Dopo arrivano i Doors, i Rolling Stones, il blues, i Pink Floyd e i Velvet Underground. Nello stesso momento sentivo musica classica a casa alla quale, nonostante le lezioni di pianoforte, non mi sono affezionata. La trovo autoreferenziale perché, secondo me, l’espressione dell’interiorità del musicista passa in secondo piano rispetto all’esibizione tecnica. Mi sono riconciliata con il suono del pianoforte ascoltando Nick Cave, con il violino grazie a quello suonato da Warren Ellis nei Dirty Three poi con Nick Cave.

L’essere groupie non è stata una mia esperienza ma queste donne sono parte di un desiderio di emancipazione e di cambio dei cannoni sociali, hanno contribuito con le altre donne spettatrici dei concerti alla diffusione e al successo del rock, come riferito da Keith Richards nella sua autobiografia, Life.

Il rock è espressione legalizzata degli istinti primitivi che potrebbero sfociare nella delinquenza e, come per ogni forma d’arte, del pensiero più innovativo della società.
Più tardi scopro i gruppi indie.
photo: Marco Ortolani Kuemmel

Hugo Race

Hugo Race, musicista australiano, in concerto da solo in una performance a Settignano nel 2015 fu impressionante per come riuscisse, aiutandosi di basi registrate, a suonare con una potenza e a creare un concerto coinvolgente. La sua voce è profonda, soave e incantatrice.

E’ un viaggiatore infaticabile, di una grande umanità e gentilezza, mosso da una curiosità irrefrenabile di conoscere persone e popoli diversi ai quali confrontarsi. E’ particolarmente legato all’Italia dove ha vissuto, creato il gruppo Fatalists in collaborazione con il gruppo i Sacri Cuori, e prodotto l’ultimo disco di Cesare Basile.

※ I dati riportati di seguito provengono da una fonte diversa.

-- ==== Sys2Proof/Machine/KeyStore.lean ====
section
/-! DEFINITION. The Key Store: slots, revocation, key commands, life-cycle, firmware, attestation, tamper (R455 to R486). -/

namespace Sys2Proof.Machine

def kstEvent (k : Nat) (s : State) : State :=
  let up := newlySet s.kst.event s.kst.eventEn k
  let s := { s with kst := { s.kst with event := setBit s.kst.event k } }
  if up then raiseBlock 13 s else s
def kstCnt (k n : Nat) (s : State) : State := { s with kst := { s.kst with cnt := modAt s.kst.cnt k (satAdd · n) } }

def slotOfKey (s : State) (k : Nat) : Slot := nth s.kst.slots k Slot.reset
/-- The replay windows of a slot whose key generation changes start again (R165). -/
def restartWindows (k : Nat) (s : State) : State :=
  { s with ing := { s.ing with eps := s.ing.eps.map fun e =>
      let n := e.2.entry.toNat
      (e.1, { e.2 with rt := { e.2.rt with
        cur := if fld n 102 97 = k then Replay.reset else e.2.rt.cur, next := if fld n 96 91 = k then Replay.reset else e.2.rt.next } }) } }

def setSlot (k : Nat) (x : Slot) (s : State) : State :=
  let s := if x.gen = (slotOfKey s k).gen then s else restartWindows k s
  { s with kst := { s.kst with slots := setAt s.kst.slots k x } }

/-- Life-cycle state code (R458, R459). -/
def lcState (s : State) : Nat := match s.kst.lc.getLast? with | some (c, _) => c | none => 0
def lcLeft (s : State) : Nat := 32 - s.kst.lc.length

def natBytes (n : Nat) (b : BitVec 256) : List Byte := toBE n b.toNat

/-- The identity private key (R457): the first HMAC result in range; `fuel` bounds c. -/
def identityN (root : List Byte) : Nat → Nat → Nat
  | 0, _ => 1
  | k + 1, c =>
    let d := beNat (hmac256 root ([0x48#8, 0x58#8, 0x49#8, 0x44#8] ++ toBE 1 c))
    if 1 ≤ d ∧ d < p256n then d else identityN root k (c + 1)

def identityKey (s : State) : Nat :=
  match s.kst.root with
  | some r => identityN (natBytes 32 r) 256 0
  | none => 0

/-- The derived root of the life-cycle state (R458); none in BLANK and DECOMMISSIONED. -/
def derivedRoot (s : State) : Option (List Byte) :=
  if lcState s = 0 ∨ lcState s = 4 then none
  else s.kst.root.map fun r =>
    hmac256 (natBytes 32 r) ([0x48#8, 0x58#8, 0x52#8, 0x54#8] ++ toBE 1 (lcState s) ++ toBE 1 (s.kst.lc.length - 1))

/-- X ‖ Y of a private key. -/
def pubOf (d : Nat) : List Byte :=
  match ecMul 256 d (some p256g) with
  | some (x, y) => toBE 32 x ++ toBE 32 y
  | none => List.replicate 64 0#8

def identityPub (s : State) : List Byte := pubOf (identityKey s)
def identityDigest (s : State) : List Byte := sha256 (identityPub s)

/-- ECDSA P-256 signature r ‖ s with a random k. -/
def ecdsaSign (d k : Nat) (digest : List Byte) : List Byte :=
  let r := match ecMul 256 k (some p256g) with | some (x, _) => x % p256n | none => 0
  let v := (invMod p256n k * (beNat digest + r * d)) % p256n
  toBE 32 r ++ toBE 32 v

/-- HKDF-SHA-256 of one block (R467; RFC 5869). -/
def hkdf (salt ikm info : List Byte) : List Byte := hmac256 (hmac256 salt ikm) (info ++ [1#8])

/-! Slot descriptors and registers (R463, R485) -/

def slotWord (x : Slot) : BitVec 128 :=
  if x.st = .empty then 0#128 else
  BitVec.ofNat 128 (packFields [(96, 32, x.keyId.toNat), (64, 32, x.gen), (58, 6, x.parent), (57, 1, b2n x.parRoot), (54, 3, x.typ),
    (50, 4, x.usage), (47, 3, x.st.code), (44, 3, x.cause), (42, 2, x.level), (41, 1, b2n x.inside), (40, 1, b2n x.nonExp),
    (39, 1, b2n x.pair), (38, 1, b2n x.torn), (36, 2, x.root)])

def kstStatus (s : State) : Word :=
  wordOf [(16, 7, (s.kst.slots.filter fun x => x.st = .valid).length), (8, 6, lcLeft s), (7, 1, b2n s.kst.tamperActive),
    (6, 1, b2n s.kst.tamperLatched), (5, 1, b2n s.kst.tamperArmed), (4, 1, b2n s.kst.share.isSome),
    (3, 1, b2n s.kst.rootOk), (0, 3, lcState s)]

/-! Revocation and zeroisation (R469, R471, R473) -/

/-- Generation after one more write of a slot (R471). -/
def nextGen (x : Slot) : Nat := min 0xFFFFFFFF (x.hi + 1)

/-- `y` is a child made under the value of `x` in slot `k` (R465). -/
def isChild (k : Nat) (x y : Slot) : Bool :=
  y.st ≠ .empty && !y.parRoot && decide (y.parent = k ∧ y.parGen = x.gen)

/-- Slots below slot `k`, itself included, by depth. -/
def descend (slots : List Slot) : Nat → List Nat → List Nat
  | 0, l => l
  | d + 1, l =>
    let kids := idxWhere 64 fun j => l.any fun k => isChild k (nth slots k Slot.reset) (nth slots j Slot.reset)
    descend slots d (l ++ kids.filter fun j => !l.contains j)

/-- VALID descendants of a slot, ascending. -/
def descendants (s : State) (k : Nat) : List Nat :=
  idxWhere 64 fun j => decide (j ≠ k) && (descend s.kst.slots 4 [k]).contains j && decide ((slotOfKey s j).st = .valid)

/-- A scheduled KEY_ROLL whose slot stops being VALID completes at once (R469). -/
def dropRolls (k : Nat) (s : State) : State :=
  let hit := fun (c : Sched) => match c.cmd with | .keyRoll j _ _ => decide (j = k) | _ => false
  let l := s.hif.sched.filter hit
  let s := { s with hif := { s.hif with sched := s.hif.sched.filter fun c => !hit c } }
  l.foldl (fun s c => complete c.ctx .keyRevoked s) s

/-- One descendant becomes ORPHANED (R469, R483). -/
def orphan (by_ cause : Nat) (s : State) (j : Nat) : State :=
  let s := setSlot j { slotOfKey s j with st := .orphaned, cause := 2 } s
  let s := logEv 0x42 13 0 (argOf [(282, 6, j), (276, 6, by_), (273, 3, cause)]) s
  dropRolls j (kstEvent 1 (kstCnt 3 1 s))

/-- A slot becomes REVOKED with a cause and is zeroised (R469, R471, R473). -/
def revokeOne (k cause : Nat) (s : State) : State :=
  let x := slotOfKey s k
  let g := nextGen x
  let s := if x.st = .revoked then s else kstCnt 2 1 s
  let s := setSlot k { x with st := .revoked, cause := cause, val := [], gen := g, hi := g } s
  dropRolls k (kstEvent 7 s)

/-- A slot becomes REVOKED and its VALID descendants ORPHANED. -/
def revokeSlot (k cause : Nat) (s : State) : State :=
  let kids := descendants s k
  kids.foldl (orphan k cause) (revokeOne k cause s)

/-- Every slot that is not EMPTY becomes REVOKED (R479, R480). -/
def revokeAll (cause : Nat) (s : State) : State :=
  (List.range 64).foldl (fun s k => if (slotOfKey s k).st = .empty then s else revokeOne k cause s) s

/-- Zeroise a slot to EMPTY (R461, R471). -/
def zeroise (k : Nat) (s : State) : State :=
  let x := slotOfKey s k
  let g := nextGen x
  dropRolls k (setSlot k { Slot.reset with gen := g, hi := g } s)

/-- Slots written under another root than the current state's (R461). -/
def zeroiseOthers (s : State) : State :=
  (List.range 64).foldl (fun s k =>
    let x := slotOfKey s k
    if x.st ≠ .empty ∧ x.root + 1 ≠ lcState s then zeroise k s else s) s

/-- KEY_CELL on a slot or on the master root: a command that was using the slot completes with E_INTERNAL (R473). -/
def keyCell (detail : Nat) (s : State) : State :=
  let s := kstEvent 5 s
  if detail < 64 then
    let on := fun (j : KeyJob) => match j with | .upd u => decide (u.slot = detail) | .revoke k => decide (k = detail)
    let l := s.pair.keyPend.filter fun p => on p.job
    let s := { s with pair := { s.pair with keyPend := s.pair.keyPend.filter fun p => !on p.job } }
    revokeSlot detail 5 (l.foldl (fun s p => complete p.ctx .internal s) s)
  else if detail = 0x100 then { s with kst := { s.kst with rootOk := false } } else s

/-! Ingest's view (R164, R167, R464) -/

/-- The slot serves ingest with a key of a type. -/
def usable (x : Slot) (typ : Nat) : Bool := decide (x.st ≠ .empty) && decide (x.typ = typ) && (x.usage / 4) % 2 = 1

/-- Verdict of key resolution (R164). -/
inductive KeyRes where
  | unknown
  | revoked
  | found (slot : Nat)
  deriving DecidableEq, Repr

def resolveKey (s : State) (slots : List Nat) (typ : Nat) (id : Word) : KeyRes :=
  match slots.find? fun k => usable (slotOfKey s k) typ && decide ((slotOfKey s k).keyId = id) with
  | none => .unknown
  | some k => if (slotOfKey s k).st = .valid then .found k else .revoked

/-! Key commands (R464 to R472) -/

/-- What a key command comes to: a status and RESULT, or an update to write. -/
inductive KeyOut where
  | fail (st : Status)
  /-- Its blob could not be read: E_PARAM (R353). -/
  | unread
  | upd (u : KeyUpd)
  deriving DecidableEq, Repr

/-- The command has passed its checks and goes to the slot's buffers. -/
def KeyOut.writes : KeyOut → Bool
  | .upd _ => true
  | _ => false

/-- Key commands are legal in this life-cycle state, with no tamper active (R472). -/
def keyLegal (s : State) : Bool := (lcState s = 1 || lcState s = 2 || lcState s = 3) && !s.kst.tamperActive

/-- Bytes of a key of a type (R464). -/
def keyLen (typ : Nat) : Nat :=
  match typ with | 0 => 32 | 1 => 32 | 2 => 16 | 3 => 64 | _ => 32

photo: Marco Ortolani Kuemmel

Hugo Race

Ho potuto assistere anche a concerti con i suoi gruppi Dirtmusic e Fatalists. I loro brani sono suggestivi e decisi, penso in particolare a We never had control (album Orphans), oppure Nightvision (album Fatalists). L’improvvisazione dal vivo ha arricchito di potenza e atmosfera quest’ultimo brano.

Durante il concerto a San Salvi nel 2016 con i Fatalists si notava la bravura di tutti i musicisti, e l’originalità e fantasia del batterista Diego Sapignoli che usa percussioni particolari sul rullante. C’è stata anche la collaborazione del chitarrista Giovanni Ferrario a cui, per via del look disinvolto, a vederlo prima che iniziassero a suonare ci si chiedeva se avrebbe suonato con il gruppo…- ma appena ha iniziato è stato impressionante per la sua abilità e personalità fuori dal comune.

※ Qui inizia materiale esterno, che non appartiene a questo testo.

/-- A dwell in DEAD_RECKONING sees a Sync, which is discarded (R84). -/
def dwellSync (x : DomId) (s : State) : State :=
  match (getDom x s).dwell with
  | some (.samples n) =>
    if n ≤ 1 then enterState x .requalify s else modDom x (fun d => { d with dwell := some (.samples (n - 1)) }) s
  | _ => enterState x .requalify s

/-- Path step test of R89: |D - mean of D_ref| above PATH_STEP_TH, judged exactly. -/
def isPathStep (d : Dom) (dd : Int) (th : Nat) : Bool :=
  match d.dRef with
  | [] => false
  | l => decide ((th : Int) * 65536 * l.length < ((dd * l.length - sumI l).natAbs : Int))

/-- A path delay and offset sample of a domain, taken at `at_` on TBU_FREE (R79, R82 to R90). -/
def domSample (x : DomId) (theta dd : Int) (at_ : Nat) (s : State) : State :=
  let d := getDom x s
  match d.st with
  | .disabled | .freerun => s
  | .deadReckoning => dwellSync x s
  | st =>
    if isPathStep d dd (fld s.tbu.pathStepTh.toNat 23 0) then
      let s := modDom x (fun d => { d with pathStepCnt := satAdd d.pathStepCnt 1 }) s
      enterDr x .pathStep (.samples 16) (tbuEvent (domIdx x) s)
    else
      let s := modDom x (fun d => { d with
        dRef := (dd :: d.dRef).take 8, pathD := dd, syncCnt := satAdd d.syncCnt 1 }) s
      let s := match st with
        | .requalify => requalSample x theta at_ s
        | .acquire => acquireSample x theta at_ none s
        | _ => lockedSample x theta at_ none s
      crossCheck s

/-! Messages (R79, R84, R85) -/

def asymFr (s : State) (port : Nat) : Int := (nth s.tbu.asym port 0#32).toInt * 256
def meanLink (s : State) (port : Nat) : Int := (nth s.tbu.pdelay port Pdelay.reset).mean
def ptpFr (t : PtpTime) : Int := ((t.sec * 1000000000 + t.ns : Nat) : Int) * 65536

/-- The domain accepts PTP messages of this number on this port (R85). -/
def accepts (x : DomId) (port num : Nat) (s : State) : Bool :=
  let d := getDom x s
  d.enabled && d.number = num && d.onPort port

/-- Interval of a log value in 2^-16 ns. -/
def intervalFr (l : Int) : Nat := if 0 ≤ l then secFr * 2 ^ l.toNat else secFr / 2 ^ (-l).toNat

/-- The best master's source (R84). -/
def fromParent (d : Dom) (src : PortId) (port : Nat) : Bool :=
  match d.gm with
  | some g => g.ann.source = src && g.port = port
  | none => false

/-- The dwell after loss of Sync waits for a Sync (R84). -/
def awaitsSync (d : Dom) : Bool := d.st = .deadReckoning && d.dwell = some .firstSync

/-- A Sync for one domain (R79): one-step gives its sample, two-step waits for its Follow_Up. The first Sync received after loss of Sync
ends the dwell and is discarded, one-step or two-step (R84). -/
def syncFor (x : DomId) (port num : Nat) (src : PortId) (seq : Nat) (twoStep : Bool) (t1 : PtpTime) (corr logInt : Int)
    (s : State) : State :=
  let d := getDom x s
  if !(accepts x port num s && fromParent d src port && decide (-4 ≤ logInt) && decide (logInt ≤ 1)) then s else
  let t2 := domTimeAt d s.tbu.free
  let s := modDom x (fun d => { d with syncLog := logInt, lastSync := some s.tbu.free }) s
  if awaitsSync d then modDom x (fun d => { d with twoStep := none }) (dwellSync x s)
  else if twoStep then
    modDom x (fun d => { d with twoStep := some ⟨port, src, seq, corr, t2, s.tbu.free, logInt⟩ }) s
  else
    let dd := meanLink s port + corr
    domSample x (ptpFr t1 + dd + asymFr s port - t2) dd s.tbu.free s

/-- A Follow_Up for one domain (R79): the sample is taken where its Sync was received. -/
def followUpFor (x : DomId) (port num : Nat) (src : PortId) (seq : Nat) (t1 : PtpTime) (corr : Int) (s : State) : State :=
  let d := getDom x s
  match d.twoStep with
  | some p =>
    if accepts x port num s && decide (p.port = port ∧ p.source = src ∧ p.seq = seq) then
      let s := modDom x (fun d => { d with twoStep := none }) s
      let dd := meanLink s port + corr
      domSample x (ptpFr t1 + dd + asymFr s port - p.t2) dd p.freeAt s
    else s
  | none => s

/-- Order of the best master clock algorithm (IEEE 1588; PRESUMED, log 9): less is better. -/
def annKey (a : Announce) : List Nat :=
  [a.prio1, a.clsAcc, a.prio2, a.gm.toNat, a.steps, a.source.clock.toNat, a.source.port.toNat]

Non c’è mai nei brani di Hugo Race alcun virtuosismo, desiderio di mostrare bravura, quanto invece desiderio di comunicare idee ed emozioni sentite, e in questo ci riesce benissimo. I suoi brani sono carichi di sentimenti e sensualità, poesia, osservazioni del mondo malinconiche e crude. C’è sia la speranza che la fatica di esistere, riflesse nella natura in particolare, quella potente delle sue origini australiane.

Mi ha colpita molto la descrizione che ha fatto prima di suonare Ballad of easy rider: quando uscì il film Easy rider stava sulla costa australiana, davanti al mare, vicino al deserto battuto dai venti, in solitudine. I suoi testi hanno un’impronta dark, e rivelano un’introspezione fatta con lucidità e mistero. E’ intriso di ritmo blues, suoni essenziali e melodici, cosa che mi piace particolarmente (lo ascolto in loop).
L’album 24 Hours to nowhere trasmette una grande atmosfera, i brani 24 Hours to nowhere e anche No god in the sky sono fra quelli più riusciti secondo me.

I Dirtmusic, di cui predilego l’album Dirtmusic omonimo nonché l’album BKO – il brano Unknowable è ipnotico – è un ritorno alle radici blues, così come lo è nella collaborazione che hanno intrapreso con il gruppo Tamikrest nel Mali.

Il blues, assieme al soul, è stato per me anche uno dei primi approcci al rock -, e da me scoperto in seguito, l’origine stessa del rock. Vederli in concerto a Firenze nell’estate 2018 (San Salvi), pur con solo una parte della band (il ritardo dell’aereo a Berlino aveva impedito ad alcuni di loro di arrivare in tempo per suonare), è stato coinvolgente per la potenza e la compattezza del loro suono.

Non ho potuto purtroppo sentire le altre sue esibizioni con Michelangelo Russo (che fa parte con Race del gruppo australiano True Spirit), è sicuramente un’esperienza da vivere.